• _Exercise material_:

-- ==== Sys2Proof/Machine/Sha256.lean ====
section
/-! DEFINITION. SHA-256: word functions, constants, byte order, message schedule, compression, padding formatter
and finalization (40_sha256_core.md R100 to R116). All are pure functions of the engine's internals. -/

namespace Sys2Proof.Machine

open Sys2Proof

/-- ROTR_n(x) (40_sha256_core.md R101). -/
def rotr (n : Nat) (x : Word) : Word := (x >>> n) ||| (x <<< (32 - n))

/-- SHR_n(x) (40_sha256_core.md R101). -/
def shr (n : Nat) (x : Word) : Word := x >>> n

/-- Ch(x, y, z) (40_sha256_core.md R102). -/
def ch (x y z : Word) : Word := (x &&& y) ^^^ (~~~x &&& z)

/-- Maj(x, y, z) (40_sha256_core.md R102). -/
def maj (x y z : Word) : Word := (x &&& y) ^^^ (x &&& z) ^^^ (y &&& z)

/-- Σ0(x) (40_sha256_core.md R103). -/
def bigSigma0 (x : Word) : Word := rotr 2 x ^^^ rotr 13 x ^^^ rotr 22 x

/-- Σ1(x) (40_sha256_core.md R103). -/
def bigSigma1 (x : Word) : Word := rotr 6 x ^^^ rotr 11 x ^^^ rotr 25 x

/-- σ0(x) (40_sha256_core.md R104). -/
def smallSigma0 (x : Word) : Word := rotr 7 x ^^^ rotr 18 x ^^^ shr 3 x

/-- σ1(x) (40_sha256_core.md R104). -/
def smallSigma1 (x : Word) : Word := rotr 17 x ^^^ rotr 19 x ^^^ shr 10 x

/-- The round constants K[0..63] (40_sha256_core.md R105), a row of the table a line. -/
def roundConstants : List Word :=
  [0x428a2f98#32, 0x71374491#32, 0xb5c0fbcf#32, 0xe9b5dba5#32, 0x3956c25b#32, 0x59f111f1#32, 0x923f82a4#32, 0xab1c5ed5#32]  ++
  [0xd807aa98#32, 0x12835b01#32, 0x243185be#32, 0x550c7dc3#32, 0x72be5d74#32, 0x80deb1fe#32, 0x9bdc06a7#32, 0xc19bf174#32]  ++
  [0xe49b69c1#32, 0xefbe4786#32, 0x0fc19dc6#32, 0x240ca1cc#32, 0x2de92c6f#32, 0x4a7484aa#32, 0x5cb0a9dc#32, 0x76f988da#32]  ++
  [0x983e5152#32, 0xa831c66d#32, 0xb00327c8#32, 0xbf597fc7#32, 0xc6e00bf3#32, 0xd5a79147#32, 0x06ca6351#32, 0x14292967#32]  ++
  [0x27b70a85#32, 0x2e1b2138#32, 0x4d2c6dfc#32, 0x53380d13#32, 0x650a7354#32, 0x766a0abb#32, 0x81c2c92e#32, 0x92722c85#32]  ++
  [0xa2bfe8a1#32, 0xa81a664b#32, 0xc24b8b70#32, 0xc76c51a3#32, 0xd192e819#32, 0xd6990624#32, 0xf40e3585#32, 0x106aa070#32]  ++
  [0x19a4c116#32, 0x1e376c08#32, 0x2748774c#32, 0x34b0bcb5#32, 0x391c0cb3#32, 0x4ed8aa4a#32, 0x5b9cca4f#32, 0x682e6ff3#32]  ++
  [0x748f82ee#32, 0x78a5636f#32, 0x84c87814#32, 0x8cc70208#32, 0x90befffa#32, 0xa4506ceb#32, 0xbef9a3f7#32, 0xc67178f2#32]

/-- The initial chaining value H0 (40_sha256_core.md R106). -/
def initialChain : Chain :=
  #v[0x6a09e667#32, 0xbb67ae85#32, 0x3c6ef372#32, 0xa54ff53a#32,
     0x510e527f#32, 0x9b05688c#32, 0x1f83d9ab#32, 0x5be0cd19#32]

/-- The 32-bit word of four bytes, the first the most significant (40_sha256_core.md R107). -/
def wordOfBytes (b0 b1 b2 b3 : Byte) : Word :=
  (b0.setWidth 32 <<< 24) ||| (b1.setWidth 32 <<< 16) ||| (b2.setWidth 32 <<< 8) ||| b3.setWidth 32

/-- Words(block): big-endian words of a byte string (40_sha256_core.md R107). -/
def wordsOfBytes : List Byte → List Word
  | b0 :: b1 :: b2 :: b3 :: rest => wordOfBytes b0 b1 b2 b3 :: wordsOfBytes rest
  | _ => []

/-- The four bytes of a word, the most significant first (40_sha256_core.md R108). -/
def bytesOfWord (w : Word) : List Byte :=
  [w.extractLsb' 24 8, w.extractLsb' 16 8, w.extractLsb' 8 8, w.extractLsb' 0 8]

/-- Bytes(H): the 32 bytes of a chaining value (40_sha256_core.md R108). -/
def bytesOfChain (h : Chain) : List Byte := h.toList.flatMap bytesOfWord

/-- W[t] from W[0..t-1], for t ≥ 16 (40_sha256_core.md R110). -/
def scheduleNext (ws : List Word) : Word :=
  let t := ws.length
  smallSigma1 (ws.getD (t - 2) 0#32) + ws.getD (t - 7) 0#32
    + smallSigma0 (ws.getD (t - 15) 0#32) + ws.getD (t - 16) 0#32

/-- n more words of the schedule (40_sha256_core.md R110). -/
def extendSchedule : Nat → List Word → List Word
  | 0, ws => ws
  | n + 1, ws => extendSchedule n (ws ++ [scheduleNext ws])

/-- Schedule(block) = W[0..63] (40_sha256_core.md R110). -/
def schedule (block : List Byte) : List Word := extendSchedule 48 (wordsOfBytes block)

/-- The working variables (a, b, c, d, e, f, g, h) of the rounds (40_sha256_core.md R111). -/
structure Vars where
  a : Word
  b : Word
  c : Word
  d : Word
  e : Word
  f : Word
  g : Word
  h : Word
deriving DecidableEq, Repr

/-- One round with K[t] and W[t] (40_sha256_core.md R111). -/
def round (v : Vars) (kt wt : Word) : Vars :=
  let t1 := v.h + bigSigma1 v.e + ch v.e v.f v.g + kt + wt
  let t2 := bigSigma0 v.a + maj v.a v.b v.c
  ⟨t1 + t2, v.a, v.b, v.c, v.d + t1, v.e, v.f, v.g⟩

/-- The rounds for t = 0, 1, … over lists of K[t] and W[t] (40_sha256_core.md R112). -/
def rounds : List Word → List Word → Vars → Vars
  | kt :: ks, wt :: ws, v => rounds ks ws (round v kt wt)
  | _, _, v => v

/-- Compress(H, block): 64 rounds and the feed-forward addition (40_sha256_core.md R112, R113). Irreducible, so that no
comparison of two states runs it; the kernel still evaluates it. -/
@[irreducible] def compress (h : Chain) (block : List Byte) : Chain :=
  let v := rounds roundConstants (schedule block) ⟨h[0], h[1], h[2], h[3], h[4], h[5], h[6], h[7]⟩
  #v[h[0] + v.a, h[1] + v.b, h[2] + v.c, h[3] + v.d, h[4] + v.e, h[5] + v.f, h[6] + v.g, h[7] + v.h]

/-- zeros(n) (00_scope.md R11). -/
def zeros (n : Nat) : List Byte := List.replicate n 0#8

/-- s xor rep(b, len(s)) (00_scope.md R11). -/
def xorRep (s : List Byte) (b : Byte) : List Byte := s.map (· ^^^ b)

/-- be64(v): the 8 bytes of v, most significant first (40_sha256_core.md R115). -/
def be64 (v : Nat) : List Byte :=
  bytesOfWord (BitVec.ofNat 32 (v / 2 ^ 32)) ++ bytesOfWord (BitVec.ofNat 32 v)

/-- The number of zero bytes of the padding, (55 - len(tail)) mod 64 (40_sha256_core.md R115). -/
def padZeros (n : Nat) : Nat := (119 - n % 64) % 64

/-- Pad(tail, total) (40_sha256_core.md R115). -/
def pad (tail : List Byte) (total : Nat) : List Byte :=
  tail ++ [0x80#8] ++ zeros (padZeros tail.length) ++ be64 (8 * total)

/-- The first n 64-byte blocks of a byte string, in order. -/
def takeBlocks : Nat → List Byte → List (List Byte)
  | 0, _ => []
  | n + 1, s => s.take 64 :: takeBlocks n (s.drop 64)

/-- The full 64-byte blocks of a byte string, in order (40_sha256_core.md R116). -/
def blocks (s : List Byte) : List (List Byte) := takeBlocks (s.length / 64) s

/-- The blocks that Finalize compresses: a full tail first by itself, then those of the padding
(40_sha256_core.md R116). -/
def finalBlocks (tail : List Byte) (total : Nat) : List (List Byte) :=
  if tail.length = 64 then tail :: blocks (pad [] total) else blocks (pad tail total)

/-- Finalize(H, tail, total) (40_sha256_core.md R116). -/
def finalize (h : Chain) (tail : List Byte) (total : Nat) : List Byte :=
  bytesOfChain ((finalBlocks tail total).foldl compress h)

/-- H0 compressed with every full block of Pad applied to all of s, the other form that
40_sha256_core.md R118 gives of SHA256(s). -/
def sha256Padded (s : List Byte) : List Byte :=
  bytesOfChain ((blocks (pad s s.length)).foldl compress initialChain)

end Sys2Proof.Machine
end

• _What to produce_:
Only those lines of the entries above that run from the line containing "len(s)) (00_scope.md R11). -/" to the line containing "total) (40_sha256_core.md R116). -/", both included, should be transcribed exactly.

• _Solution for this problem_:
/-- s xor rep(b, len(s)) (00_scope.md R11). -/
def xorRep (s : List Byte) (b : Byte) : List Byte := s.map (· ^^^ b)

/-- be64(v): the 8 bytes of v, most significant first (40_sha256_core.md R115). -/
def be64 (v : Nat) : List Byte :=
  bytesOfWord (BitVec.ofNat 32 (v / 2 ^ 32)) ++ bytesOfWord (BitVec.ofNat 32 v)

/-- The number of zero bytes of the padding, (55 - len(tail)) mod 64 (40_sha256_core.md R115). -/
def padZeros (n : Nat) : Nat := (119 - n % 64) % 64

/-- Pad(tail, total) (40_sha256_core.md R115). -/
def pad (tail : List Byte) (total : Nat) : List Byte :=
  tail ++ [0x80#8] ++ zeros (padZeros tail.length) ++ be64 (8 * total)

/-- The first n 64-byte blocks of a byte string, in order. -/
def takeBlocks : Nat → List Byte → List (List Byte)
  | 0, _ => []
  | n + 1, s => s.take 64 :: takeBlocks n (s.drop 64)

/-- The full 64-byte blocks of a byte string, in order (40_sha256_core.md R116). -/
def blocks (s : List Byte) : List (List Byte) := takeBlocks (s.length / 64) s

/-- The blocks that Finalize compresses: a full tail first by itself, then those of the padding
(40_sha256_core.md R116). -/
def finalBlocks (tail : List Byte) (total : Nat) : List (List Byte) :=
  if tail.length = 64 then tail :: blocks (pad [] total) else blocks (pad tail total)

/-- Finalize(H, tail, total) (40_sha256_core.md R116). -/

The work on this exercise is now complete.